John and I got along well. I would’ve considered leaving Strasbourg and going to the Research Triangle [in North Carolina, where Burroughs-Wellcome was headquartered]. But when I visited Burroughs Wellcome, Hitchings and I didn’t get along, and I could tell very quickly that I was not the sort of person that he had in mind to replace him.
[Because of Hitchings, my family did not move to North Carolina in the 1970s when I was a student at UNC-Chapel Hill.]
John Vane shared the 1982 Nobel Prize in Physiology or Medicine with two Swedes, Sune Bergstrőm, a biochemist-physician at the Karolinska Institute, and his one-time student and fellow biochemist-M.D., Bengt I. Samuelsson, for their prostaglandin research and discoveries.
Bergstrőm crystallized the first two prostaglandins from vesicular glands of sheep. Named prostaglandin E1 (PGE1) and prostaglandin F1α, both are potent smooth-muscle stimulants; PGE1 also acts to lower blood pressure. In 1962, Bergstrőm and Samuelsson elucidated the chemical structure of these two prostaglandins and soon characterized others in this unique family of compounds. They also achieved the first prostaglandin biosynthesis.
Bergstrőm used to visit me at the NIH. I never knew Samuelsson. He was up in Sweden tracking down the individual prostaglandins. Sune would give me this story about prostaglandins, and I would think, “. . . what a deadend field that is, you know.” (laughing) That was my own feeling about it, but there was no way I could get into it. You need very specialized equipment and measurements. . . . The prostaglandins are very complicated. The only therapeutic use ever made of them has been non-steroidal anti-inflammatories, like ibuprofen [Advil, Motrin] and naproxen sodium [Aleve], and COX2 inhibitors, such as Vioxx® and Celebrex®, marketed for arthritis pain.
COX refers to cyclooxygenase, a key enzyme in the prostaglandin synthetic pathway that has two forms, designated COX1 and COX2. Developed in the 1990s, the COX2 inhibitors came under a cloud in 2004 when Merck, responding to clinical-trial evidence of an increased incidence of stroke and heart failure associated with its COX2-inhibiting drug, Vioxx, withdrew it from the market. Three years later, the pharmaceutical giant agreed to a $4.85 billion fund to settle tens of thousands of Vioxx-related lawsuits.
The pitch from industry was that the COX2 inhibitors do not cause ulcerations in the stomach, which aspirin and all the other non-steroidals do. But the thing that reared its ugly head, and was suspected from the beginning, is that the COX2 inhibitors do not block out the pro-thrombotic side of prostaglandins. [In other words, prostaglandins promote clotting, too.]

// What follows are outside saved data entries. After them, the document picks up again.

-- ==== Sys2Proof/Laws/KeepsCommands.lean ====
section
/-! SUPPORT. That every operation keeps the memory's canonical form and the queue (`Keeps`): the commands of the links, the switch core, the pool, the sequencers and the engines. -/
namespace Sys2Proof.Machine

theorem keeps_returnSymbols {W : Part → Prop} [May W .links] [May W .outbox] {s0 : State} (l : Nat) (symbols : List Nat) (s : State)
    (hk0 : Keeps W s0 s) : Keeps W s0 (returnSymbols l symbols s) := by
  unfold returnSymbols; dsimp only; split; assumption; split; assumption; apply keeps_emit; apply keeps_State_modLink; assumption

theorem keeps_putTest {W : Part → Prop} [May W .links] [May W .outbox] {s0 : State} (l : Nat) (s : State) (hk0 : Keeps W s0 s)
    : Keeps W s0 (putTest l s) := by
  unfold putTest; dsimp only; apply keeps_forEach; intro _; intro _; intro _; apply keeps_emit; assumption; apply keeps_State_modLink
  assumption

theorem keeps_execFlitReceive {W : Part → Prop} [May W .regs] [May W .links] [May W .swc] [May W .outbox] {s0 : State} (l : Fin 14)
    (symbols : List (Fin 4)) (s : State) (hk0 : Keeps W s0 s) {tnext : State} (ht : execFlitReceive l symbols s = .next tnext)
    : Keeps W s0 tnext := by
  unfold execFlitReceive at ht; cases ht; apply keeps_ite; apply keeps_receiveCodeword; assumption; apply keeps_ite
  apply keeps_takeFree; apply keeps_State_satFld; assumption; apply keeps_ite; apply keeps_returnSymbols; assumption; assumption

theorem keeps_execNakResendTimeout {W : Part → Prop} [May W .links] {s0 : State} (l : Fin 14) (s : State) (hk0 : Keeps W s0 s)
    {tnext : State} (ht : execNakResendTimeout l s = .next tnext) : Keeps W s0 tnext := by
  unfold execNakResendTimeout at ht; cases ht; apply keeps_ite; apply keeps_State_modLink; assumption; assumption

theorem keeps_ownRetrain {W : Part → Prop} [May W .regs] [May W .links] [May W .swc] [May W .ten] [May W .sp] [May W .cue] [May W .col]
    [May W .board] [May W .mail] [May W .host] [May W .rhs] [May W .outbox] {s0 : State} (l : Nat) (s : State) (hk0
    : Keeps W s0 s) : Keeps W s0 (ownRetrain l s) := by
  unfold ownRetrain; apply keeps_watchLink; intro _; intro _; apply keeps_fastRetrain; assumption; apply keeps_sayRetrain; assumption

theorem keeps_execRetryLimitReached {W : Part → Prop} [May W .regs] [May W .links] [May W .swc] [May W .ten] [May W .sp] [May W .cue]
    [May W .col] [May W .board] [May W .mail] [May W .host] [May W .rhs] [May W .outbox] {s0 : State} (l : Fin 14) (s : State)
    (hk0 : Keeps W s0 s) {tnext : State} (ht : execRetryLimitReached l s = .next tnext) : Keeps W s0 tnext := by
  unfold execRetryLimitReached at ht; cases ht; apply keeps_ite; apply keeps_ownRetrain; assumption; assumption

theorem keeps_execLaneOutOfLock {W : Part → Prop} [May W .regs] [May W .links] [May W .swc] [May W .ten] [May W .sp] [May W .cue]
    [May W .col] [May W .board] [May W .mail] [May W .host] [May W .rhs] [May W .outbox] {s0 : State} (l : Fin 14) (lane : Fin 34)
    (s : State) (hk0 : Keeps W s0 s) {tnext : State} (ht : execLaneOutOfLock l lane s = .next tnext) : Keeps W s0 tnext := by
  unfold execLaneOutOfLock at ht; cases ht; apply keeps_ite; apply keeps_ownRetrain; assumption; assumption

theorem keeps_execEgressFlitSlot {W : Part → Prop} [May W .regs] [May W .links] [May W .swc] [May W .outbox] {s0 : State} (l : Fin 14)
    (s : State) (hk0 : Keeps W s0 s) {tnext : State} (ht : execEgressFlitSlot l s = .next tnext) : Keeps W s0 tnext := by
  unfold execEgressFlitSlot at ht; cases ht; apply keeps_ite; apply keeps_fillPosition; assumption; apply keeps_ite
  apply keeps_putTraining; assumption; apply keeps_ite; apply keeps_putTest; assumption; assumption

theorem keeps_execFastRetrain {W : Part → Prop} [May W .regs] [May W .links] [May W .swc] [May W .ten] [May W .sp] [May W .cue]
    [May W .col] [May W .board] [May W .mail] [May W .host] [May W .rhs] [May W .outbox] {s0 : State} (l : Fin 14) (s : State)
    (hk0 : Keeps W s0 s) {tnext : State} (ht : execFastRetrain l s = .next tnext) : Keeps W s0 tnext := by
  unfold execFastRetrain at ht; cases ht; apply keeps_ite; apply keeps_ownRetrain; assumption; assumption

theorem keeps_relock {W : Part → Prop} [May W .regs] [May W .links] [May W .swc] [May W .rhs] [May W .outbox] {s0 : State} (l ack : Nat)
    (s : State) (hk0 : Keeps W s0 s) : Keeps W s0 (relock l ack s) := by
  unfold relock; split; apply keeps_enterDown; assumption; dsimp only; apply keeps_ite; apply keeps_moveCircuits
  apply keeps_rebindWaiting; apply keeps_State_modLink; apply keeps_takeAck; apply keeps_State_modLink; apply keeps_assignLanes
  apply keeps_State_setFld; apply keeps_setLinkState; assumption; apply keeps_rebindWaiting; apply keeps_State_modLink
  apply keeps_takeAck; apply keeps_State_modLink; apply keeps_assignLanes; apply keeps_State_setFld; apply keeps_setLinkState
  assumption

theorem keeps_execFastRetrainComplete {W : Part → Prop} [May W .regs] [May W .links] [May W .swc] [May W .ten] [May W .sp] [May W .cue]
    [May W .col] [May W .board] [May W .mail] [May W .host] [May W .rhs] [May W .outbox] {s0 : State} (l : Fin 14) (ack : Fin 65536)
    (s : State) (hk0 : Keeps W s0 s) {tnext : State} (ht : execFastRetrainComplete l ack s = .next tnext) : Keeps W s0 tnext := by
  unfold execFastRetrainComplete at ht; cases ht; apply keeps_ite; apply keeps_watchLink; intro _; intro _; apply keeps_relock
  assumption; assumption; assumption

theorem keeps_execFastRetrainFail {W : Part → Prop} [May W .regs] [May W .links] [May W .swc] [May W .ten] [May W .sp] [May W .cue]
    [May W .col] [May W .board] [May W .mail] [May W .host] [May W .rhs] [May W .outbox] {s0 : State} (l : Fin 14) (s : State)
    (hk0 : Keeps W s0 s) {tnext : State} (ht : execFastRetrainFail l s = .next tnext) : Keeps W s0 tnext := by
  unfold execFastRetrainFail at ht; cases ht; apply keeps_ite; apply keeps_watchLink; intro _; intro _; apply keeps_fullRetrain
  assumption; assumption; assumption

theorem keeps_execRetrainRequestReceive {W : Part → Prop} [May W .regs] [May W .links] [May W .swc] [May W .ten] [May W .sp]
    [May W .cue] [May W .col] [May W .board] [May W .mail] [May W .host] [May W .rhs] [May W .outbox] {s0 : State} (l : Fin 14)
    (s : State) (hk0 : Keeps W s0 s) {tnext : State} (ht : execRetrainRequestReceive l s = .next tnext) : Keeps W s0 tnext := by
  unfold execRetrainRequestReceive at ht; cases ht; apply keeps_ite; apply keeps_watchLink; intro _; intro _; apply keeps_fastRetrain
  assumption; assumption; assumption

theorem keeps_execDownMessageReceive {W : Part → Prop} [May W .regs] [May W .links] [May W .swc] [May W .ten] [May W .sp] [May W .cue]
    [May W .col] [May W .board] [May W .mail] [May W .host] [May W .rhs] [May W .outbox] {s0 : State} (l : Fin 14) (cause : DownCause)
    (s : State) (hk0 : Keeps W s0 s) {tnext : State} (ht : execDownMessageReceive l cause s = .next tnext) : Keeps W s0 tnext := by
  unfold execDownMessageReceive at ht; cases ht; apply keeps_ite; apply keeps_watchLink; intro _; intro _; apply keeps_enterDown
  assumption; assumption; assumption

theorem keeps_execFarEndDetected {W : Part → Prop} [May W .regs] [May W .links] {s0 : State} (l : Fin 14) (s : State) (hk0
    : Keeps W s0 s) {tnext : State} (ht : execFarEndDetected l s = .next tnext) : Keeps W s0 tnext := by
  unfold execFarEndDetected at ht; cases ht; apply keeps_ite; apply keeps_State_modLink; apply keeps_setLinkState; assumption
  assumption

theorem keeps_execEqComplete {W : Part → Prop} [May W .regs] [May W .links] {s0 : State} (l : Fin 14) (s : State) (hk0 : Keeps W s0 s)
    {tnext : State} (ht : execEqComplete l s = .next tnext) : Keeps W s0 tnext := by
  unfold execEqComplete at ht; cases ht; apply keeps_ite; apply keeps_setLinkState; assumption; assumption

theorem keeps_sendCfg {W : Part → Prop} [May W .outbox] {s0 : State} (l : Nat) (s : State) (hk0 : Keeps W s0 s) : Keeps W s0
    (sendCfg l s) := by
  unfold sendCfg; apply keeps_emit; assumption

theorem keeps_aligned {W : Part → Prop} [May W .regs] [May W .links] [May W .swc] [May W .rhs] [May W .outbox] {s0 : State}
    (l rtt : Nat) (s : State) (hk0 : Keeps W s0 s) : Keeps W s0 (aligned l rtt s) := by
  unfold aligned; apply keeps_ite; apply keeps_sendCfg; apply keeps_State_modLink; apply keeps_setLinkState; assumption; split
  apply keeps_enterDown; assumption; apply keeps_enterUp; assumption

theorem keeps_execAlignComplete {W : Part → Prop} [May W .regs] [May W .links] [May W .swc] [May W .rhs] [May W .outbox] {s0 : State}
    (l : Fin 14) (rtt : Fin 65536) (s : State) (hk0 : Keeps W s0 s) {tnext : State} (ht : execAlignComplete l rtt s = .next tnext)
    : Keeps W s0 tnext := by
  unfold execAlignComplete at ht; cases ht; apply keeps_ite; apply keeps_aligned; assumption; assumption

theorem keeps_takeCfg {W : Part → Prop} [May W .regs] [May W .links] [May W .swc] [May W .rhs] [May W .outbox] {s0 : State} (l : Nat)
    (c : Cfg) (s : State) (hk0 : Keeps W s0 s) : Keeps W s0 (takeCfg l c s) := by
  unfold takeCfg; dsimp only; apply keeps_ite; apply keeps_enterDown; apply keeps_State_modLink; apply keeps_State_setFld
  apply keeps_State_setFld; assumption; apply keeps_State_modLink; apply keeps_State_setFld; apply keeps_State_setFld; assumption

theorem keeps_execCfgReceive {W : Part → Prop} [May W .regs] [May W .links] [May W .swc] [May W .rhs] [May W .outbox] {s0 : State}
    (l : Fin 14) (cfg : Cfg) (s : State) (hk0 : Keeps W s0 s) {tnext : State} (ht : execCfgReceive l cfg s = .next tnext)
    : Keeps W s0 tnext := by
  unfold execCfgReceive at ht; cases ht; apply keeps_ite; apply keeps_takeCfg; assumption; assumption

I have never understood how and why Celebrex (celecoxib) weathered the Vioxx (rofecoxib) storm and managed to remain on the market. Perhaps I’ll research that question and write a blog about it. For more scientific detail about prostaglandins, see https://www.ncbi.nlm.nih.gov/pmc/articles/PMC3081099/.
Knighted in 1984, Sir John Robert Vane left an impressive legacy of scientific inquiry and research. His intellectual spirit lives on at the William Harvey Research Institute, which he founded in 1986 after he returned to academia. He was working there up until his death from pneumonia at age 77.

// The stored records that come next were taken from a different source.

theorem keeps_execPmcMirrorTick {W : Part → Prop} [May W .regs] [May W .ten] [May W .sp] [May W .host] [May W .waking] {s0 : State}
    (s : State) (hk0 : Keeps W s0 s) {tnext : State} (ht : execPmcMirrorTick s = .next tnext) : Keeps W s0 tnext := by
  unfold execPmcMirrorTick at ht; cases ht; apply keeps_ite; apply keeps_mirrorCounters; assumption; assumption

theorem keeps_refuseReg {W : Part → Prop} [May W .regs] {s0 : State} (off : Nat) (s : State) (hk0 : Keeps W s0 s) : Keeps W s0
    (refuseReg off s) := by
  unfold refuseReg; apply keeps_State_raise; assumption

theorem keeps_clearBits {W : Part → Prop} [May W .regs] {s0 : State} (off mask : Nat) (p : Piece) (s : State) (hk0 : Keeps W s0 s)
    : Keeps W s0 (clearBits off mask p s) := by
  unfold clearBits; apply keeps_State_setWord; assumption

theorem keeps_plainWrite {W : Part → Prop} [May W .regs] {s0 : State} (off mask : Nat) (p : Piece) (s : State) (hk0
    : Keeps W s0 s) : Keeps W s0 (plainWrite off mask p s) := by
  unfold plainWrite; dsimp only; apply keeps_ite; apply keeps_State_setWord; assumption; apply keeps_refuseReg; assumption

theorem keeps_whenLive {W : Part → Prop} {s0 : State} (f : State → State) (s : State) (hf_f : ∀ x0, Keeps W s0 x0 → Keeps W s0 (f x0))
    (hk0 : Keeps W s0 s) : Keeps W s0 (whenLive f s) := by
  unfold whenLive; apply keeps_ite; apply hf_f; assumption; assumption

theorem keeps_onBit {W : Part → Prop} {s0 : State} (v : Word) (b : Nat) (f : State → State) (s : State)
    (hf_f : ∀ x0, Keeps W s0 x0 → Keeps W s0 (f x0)) (hk0 : Keeps W s0 s) : Keeps W s0 (onBit v b f s) := by
  unfold onBit; apply keeps_ite; apply hf_f; assumption; assumption

theorem keeps_writePrm {W : Part → Prop} [May W .regs] [May W .board] {s0 : State} (who : Option Who) (off : Nat) (v : Word) (s : State)
    (hk0 : Keeps W s0 s) : Keeps W s0 (writePrm who off v s) := by
  unfold writePrm; split; apply keeps_onBit; intro _; intro _; apply keeps_releaseHeld; assumption; apply keeps_onBit; intro _; intro _
  apply keeps_releaseHeld; assumption; apply keeps_onBit; intro _; intro _; apply keeps_requestHandover; assumption; assumption; split
  assumption; apply keeps_ite; apply keeps_State_modPrompter; assumption; assumption; apply keeps_refuseReg; assumption
  apply keeps_refuseReg; assumption; apply keeps_refuseReg; assumption; assumption

theorem keeps_writeSec {W : Part → Prop} [May W .regs] [May W .board] [May W .sec] [May W .host] [May W .outbox] {s0 : State}
    (who : Option Who) (off : Nat) (p : Piece) (s : State) (hk0 : Keeps W s0 s) : Keeps W s0 (writeSec who off p s) := by
  unfold writeSec; apply keeps_ite; assumption; apply keeps_ite; apply keeps_capGo; assumption; apply keeps_ite; apply keeps_capWindow
  assumption; apply keeps_ite; apply keeps_fwWindow; assumption; assumption

theorem keeps_writeChan {W : Part → Prop} [May W .regs] {s0 : State} (c : Nat) (v : Word) (s : State) (hk0 : Keeps W s0 s) : Keeps W s0
    (writeChan c v s) := by
  unfold writeChan; apply keeps_ite; apply keeps_State_setFld; assumption; dsimp only; apply keeps_ite; apply keeps_State_setWord
  assumption; apply keeps_refuseReg; assumption

theorem keeps_writeChannel {W : Part → Prop} [May W .regs] [May W .links] [May W .swc] [May W .cue] [May W .board] [May W .mail]
    [May W .waking] [May W .outbox] {s0 : State} (who : Option Who) (c off : Nat) (p : Piece) (s : State) (hk0 : Keeps W s0 s)
    : Keeps W s0 (writeChannel who c off p s) := by
  unfold writeChannel; apply keeps_ite; assumption; apply keeps_ite; apply keeps_ite; apply keeps_State_setWord; assumption; assumption
  split; apply keeps_writeChan; assumption; apply keeps_ite; apply keeps_hostSend; assumption; assumption; apply keeps_ite
  apply keeps_popFor; assumption; assumption; assumption

theorem keeps_writeMbx {W : Part → Prop} [May W .regs] [May W .links] [May W .swc] [May W .cue] [May W .board] [May W .mail]
    [May W .waking] [May W .outbox] {s0 : State} (who : Option Who) (off : Nat) (p : Piece) (s : State) (hk0 : Keeps W s0 s)
    : Keeps W s0 (writeMbx who off p s) := by
  unfold writeMbx; split; apply keeps_writeChannel; assumption; apply keeps_ite; apply keeps_onBit; intro _; intro _
  apply keeps_forceSem; assumption; assumption; apply keeps_ite; apply keeps_ite; apply keeps_releaseSem; assumption; assumption
  assumption

theorem keeps_linkIdle {W : Part → Prop} [May W .regs] [May W .links] [May W .swc] [May W .rhs] [May W .outbox] {s0 : State} (l : Nat)
    (on was : Bool) (s : State) (hk0 : Keeps W s0 s) : Keeps W s0 (linkIdle l on was s) := by
  unfold linkIdle; apply keeps_ite; apply keeps_enterDown; assumption; assumption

The research institute, named for the 17th century English physician, anatomist, and physiologist who was the first to detail the human circulatory system, is an international powerhouse in pharmacological research. It aspires to lead world-class research in cardiovascular, inflammatory, and endocrine diseases, just as Sir John himself did.
John Vane was one of the greatest pharmacologists of the 20th century.